Collected data entries:
··········

-- ==== Sys2Proof/Machine/CodecDec.lean ====
section
/-!
DEFINITION. Decoders and JPEG XS codecs (R310 to R323). What the bits of an access unit say arrives as a command's operand;
decoded samples and coded slices are free values.
-/

namespace Sys2Proof.Machine

open Sys2Proof

/-! ## Output -/

/-- *Decode and XS session configuration*: EVENTS. -/
def dcEvents (w : Words) : Word := wordAt w 10
/-- DPB_SLOTS. -/
def dcSlots (w : Words) : Nat := wfld (wordAt w 7) 0 5

/-- Counts and events of an output picture with FLAGS (R316, *DECn page*). -/
def State.decDone (s : State) (p c flags : Nat) : State :=
  let ev := dcEvents (s.scx c)
  let conc := flags.testBit 8
  let s1 := ((s.count p Off.dec_PICS 0 32 1).produceOn p (wfld ev 0 8) (bitAt ev 8)).produce p 0
  let s2 := if conc then (s1.count p Off.dec_CNT_CONCEAL 0 16 1).produce p 1 else s1
  s2.produceOn p (wfld ev 16 8) (bitAt ev 24 && (conc || flags.testBit 1 || flags.testBit 2))

/-- A picture is output with its descriptor (R316, R319): the first of a new size carries GEOM_CHANGE. -/
def State.decOutput (s : State) (p c : Nat) (d : DecPic) : State :=
  let e := s.decS c
  let g := e.geom && d.seq == e.seq
  let fl := if g then Nat.lor d.flags 2048 else d.flags
  let s1 := s.sessPost p c 3 [wd d.buf, wd (d.buf / 2 ^ 32), wd d.time, wd (d.time / 2 ^ 32), wd e.count, wd fl, wd d.bytes, wd d.token]
  (s1.modDec c fun e => { e with count := e.count + 1, geom := e.geom && !g,
                                 dpb := (e.dpb.map fun x => if x = d then { x with wait := false } else x).filter fun x => x.wait || x.ref }).decDone p c fl

/-- Does picture `a` come before `b` in output order (R319)? -/
def DecPic.before (a b : DecPic) : Bool := decide (a.seq < b.seq) || (decide (a.seq = b.seq) && decide (a.poc < b.poc))

/-- The first picture in output order of those that wait. -/
def firstOut : List DecPic → Option DecPic
  | [] => none
  | d :: ds => match firstOut ds with
    | none => if d.wait then some d else none
    | some b => if d.wait && d.before b then some d else some b

/-- Output every picture that waits, in output order; `fuel` at least their number. -/
def State.decOutputAll (s : State) (p c : Nat) : Nat → State
  | 0 => s
  | n + 1 => match firstOut (s.decS c).dpb with
    | none => s
    | some d => (s.decOutput p c d).decOutputAll p c n

/-- Every waiting picture. -/
def State.decFlush (s : State) (p c : Nat) : State := s.decOutputAll p c (s.decS c).dpb.length

/-- FLUSH (R286): at the next access-unit boundary; STATE_WRITE on a page that is no decoder's. -/
def execFlush (m : Master) (p : Nat) (s : State) : Step :=
  .next (s.sessCmd m p fun c t =>
    if pageKind p ≠ .dec ∨ t.sessState p c ≠ 1 then t.stateWrite p
    else (if t.sessFree p c then t.decFlush p c else t.modDec c fun e => { e with flush := true }).sessStat p 0)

··········

Assignment:
Copy out only the lines running from the beginning of the data to the line with "s2.produceOn p (wfld", both ends included.

Finished task:
-- ==== Sys2Proof/Machine/CodecDec.lean ====
section
/-!
DEFINITION. Decoders and JPEG XS codecs (R310 to R323). What the bits of an access unit say arrives as a command's operand;
decoded samples and coded slices are free values.
-/

namespace Sys2Proof.Machine

open Sys2Proof

/-! ## Output -/

/-- *Decode and XS session configuration*: EVENTS. -/
def dcEvents (w : Words) : Word := wordAt w 10
/-- DPB_SLOTS. -/
def dcSlots (w : Words) : Nat := wfld (wordAt w 7) 0 5

/-- Counts and events of an output picture with FLAGS (R316, *DECn page*). -/
def State.decDone (s : State) (p c flags : Nat) : State :=
  let ev := dcEvents (s.scx c)
  let conc := flags.testBit 8
  let s1 := ((s.count p Off.dec_PICS 0 32 1).produceOn p (wfld ev 0 8) (bitAt ev 8)).produce p 0
  let s2 := if conc then (s1.count p Off.dec_CNT_CONCEAL 0 16 1).produce p 1 else s1
  s2.produceOn p (wfld ev 16 8) (bitAt ev 24 && (conc || flags.testBit 1 || flags.testBit 2))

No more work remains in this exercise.